▶ [THE PROBLEM]
Tally the lines in these records that hold the string "free", and reply with the number alone.
━━━━━━
/-! ### Parts of a unit -/

@[simp] theorem State.modFn_orderB (s : State) (h f : Nat) (g : Fn → Fn) : (s.modFn h f g).orderB = s.orderB := rfl
@[simp] theorem State.modFn_pavs (s : State) (h f : Nat) (g : Fn → Fn) : (s.modFn h f g).pavs = s.pavs := rfl
@[simp] theorem State.modFn_plots (s : State) (h f : Nat) (g : Fn → Fn) : (s.modFn h f g).plots = s.plots := rfl
@[simp] theorem State.modFn_segs (s : State) (h f : Nat) (g : Fn → Fn) : (s.modFn h f g).segs = s.segs := rfl
@[simp] theorem State.modFn_hbmStacks (s : State) (h f : Nat) (g : Fn → Fn) : (s.modFn h f g).hbmStacks = s.hbmStacks := rfl
@[simp] theorem State.modFn_hbm (s : State) (h f : Nat) (g : Fn → Fn) : (s.modFn h f g).hbm = s.hbm := rfl
@[simp] theorem State.modFn_links (s : State) (h f : Nat) (g : Fn → Fn) : (s.modFn h f g).links = s.links := rfl
@[simp] theorem State.modFn_rxs (s : State) (h f : Nat) (g : Fn → Fn) : (s.modFn h f g).rxs = s.rxs := rfl
@[simp] theorem State.modFn_allots (s : State) (h f : Nat) (g : Fn → Fn) : (s.modFn h f g).allots = s.allots := rfl
@[simp] theorem State.modFn_srvPorts (s : State) (h f : Nat) (g : Fn → Fn) : (s.modFn h f g).srvPorts = s.srvPorts := rfl
@[simp] theorem State.modFn_lodge (s : State) (h f : Nat) (g : Fn → Fn) : (s.modFn h f g).lodge = s.lodge := rfl
@[simp] theorem State.modFn_ns (s : State) (h f : Nat) (g : Fn → Fn) : (s.modFn h f g).ns = s.ns := rfl
@[simp] theorem State.modFn_free (s : State) (h f : Nat) (g : Fn → Fn) : (s.modFn h f g).free = s.free := rfl
@[simp] theorem State.modFn_pending (s : State) (h f : Nat) (g : Fn → Fn) : (s.modFn h f g).pending = s.pending := rfl
@[simp] theorem State.modFn_out (s : State) (h f : Nat) (g : Fn → Fn) : (s.modFn h f g).out = s.out := rfl
@[simp] theorem State.pav_modFn (s : State) (h f : Nat) (g : Fn → Fn) (j : Nat) : (s.modFn h f g).pav j = s.pav j := rfl
@[simp] theorem State.plot_modFn (s : State) (h f : Nat) (g : Fn → Fn) (j : Nat) : (s.modFn h f g).plot j = s.plot j := rfl
@[simp] theorem State.seg_modFn (s : State) (h f : Nat) (g : Fn → Fn) (j : Nat) : (s.modFn h f g).seg j = s.seg j := rfl
@[simp] theorem State.stack_modFn (s : State) (h f : Nat) (g : Fn → Fn) (j : Nat) : (s.modFn h f g).stack j = s.stack j := rfl
@[simp] theorem State.allot_modFn (s : State) (h f : Nat) (g : Fn → Fn) (j : Nat) : (s.modFn h f g).allot j = s.allot j := rfl
@[simp] theorem State.srv_modFn (s : State) (h f : Nat) (g : Fn → Fn) (j : Nat) : (s.modFn h f g).srv j = s.srv j := rfl
@[simp] theorem State.rx_modFn (s : State) (h f : Nat) (g : Fn → Fn) (j : Receiver) : (s.modFn h f g).rx j = s.rx j := rfl
@[simp] theorem State.link_modFn (s : State) (h f : Nat) (g : Fn → Fn) (j : LinkId) : (s.modFn h f g).link j = s.link j := rfl

@[simp] theorem State.modQueue_orderB (s : State) (a q : Nat) (g : Queue → Queue) : (s.modQueue a q g).orderB = s.orderB := rfl
@[simp] theorem State.modQueue_pavs (s : State) (a q : Nat) (g : Queue → Queue) : (s.modQueue a q g).pavs = s.pavs := rfl
@[simp] theorem State.modQueue_plots (s : State) (a q : Nat) (g : Queue → Queue) : (s.modQueue a q g).plots = s.plots := rfl
@[simp] theorem State.modQueue_segs (s : State) (a q : Nat) (g : Queue → Queue) : (s.modQueue a q g).segs = s.segs := rfl
@[simp] theorem State.modQueue_hbmStacks (s : State) (a q : Nat) (g : Queue → Queue) : (s.modQueue a q g).hbmStacks = s.hbmStacks := rfl
@[simp] theorem State.modQueue_hbm (s : State) (a q : Nat) (g : Queue → Queue) : (s.modQueue a q g).hbm = s.hbm := rfl
@[simp] theorem State.modQueue_links (s : State) (a q : Nat) (g : Queue → Queue) : (s.modQueue a q g).links = s.links := rfl
@[simp] theorem State.modQueue_rxs (s : State) (a q : Nat) (g : Queue → Queue) : (s.modQueue a q g).rxs = s.rxs := rfl
@[simp] theorem State.modQueue_hostPorts (s : State) (a q : Nat) (g : Queue → Queue) : (s.modQueue a q g).hostPorts = s.hostPorts := rfl
@[simp] theorem State.modQueue_srvPorts (s : State) (a q : Nat) (g : Queue → Queue) : (s.modQueue a q g).srvPorts = s.srvPorts := rfl
@[simp] theorem State.modQueue_lodge (s : State) (a q : Nat) (g : Queue → Queue) : (s.modQueue a q g).lodge = s.lodge := rfl
@[simp] theorem State.modQueue_ns (s : State) (a q : Nat) (g : Queue → Queue) : (s.modQueue a q g).ns = s.ns := rfl
@[simp] theorem State.modQueue_free (s : State) (a q : Nat) (g : Queue → Queue) : (s.modQueue a q g).free = s.free := rfl
@[simp] theorem State.modQueue_pending (s : State) (a q : Nat) (g : Queue → Queue) : (s.modQueue a q g).pending = s.pending := rfl
@[simp] theorem State.modQueue_out (s : State) (a q : Nat) (g : Queue → Queue) : (s.modQueue a q g).out = s.out := rfl
@[simp] theorem State.pav_modQueue (s : State) (a q : Nat) (g : Queue → Queue) (j : Nat) : (s.modQueue a q g).pav j = s.pav j := rfl
@[simp] theorem State.plot_modQueue (s : State) (a q : Nat) (g : Queue → Queue) (j : Nat) : (s.modQueue a q g).plot j = s.plot j := rfl
@[simp] theorem State.seg_modQueue (s : State) (a q : Nat) (g : Queue → Queue) (j : Nat) : (s.modQueue a q g).seg j = s.seg j := rfl
@[simp] theorem State.stack_modQueue (s : State) (a q : Nat) (g : Queue → Queue) (j : Nat) : (s.modQueue a q g).stack j = s.stack j := rfl
@[simp] theorem State.hostPort_modQueue (s : State) (a q : Nat) (g : Queue → Queue) (j : Nat) : (s.modQueue a q g).hostPort j = s.hostPort j := rfl
@[simp] theorem State.srv_modQueue (s : State) (a q : Nat) (g : Queue → Queue) (j : Nat) : (s.modQueue a q g).srv j = s.srv j := rfl
@[simp] theorem State.rx_modQueue (s : State) (a q : Nat) (g : Queue → Queue) (j : Receiver) : (s.modQueue a q g).rx j = s.rx j := rfl
@[simp] theorem State.link_modQueue (s : State) (a q : Nat) (g : Queue → Queue) (j : LinkId) : (s.modQueue a q g).link j = s.link j := rfl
━━━━━━
▶ [SOLUTION FOR THIS PROBLEM]
2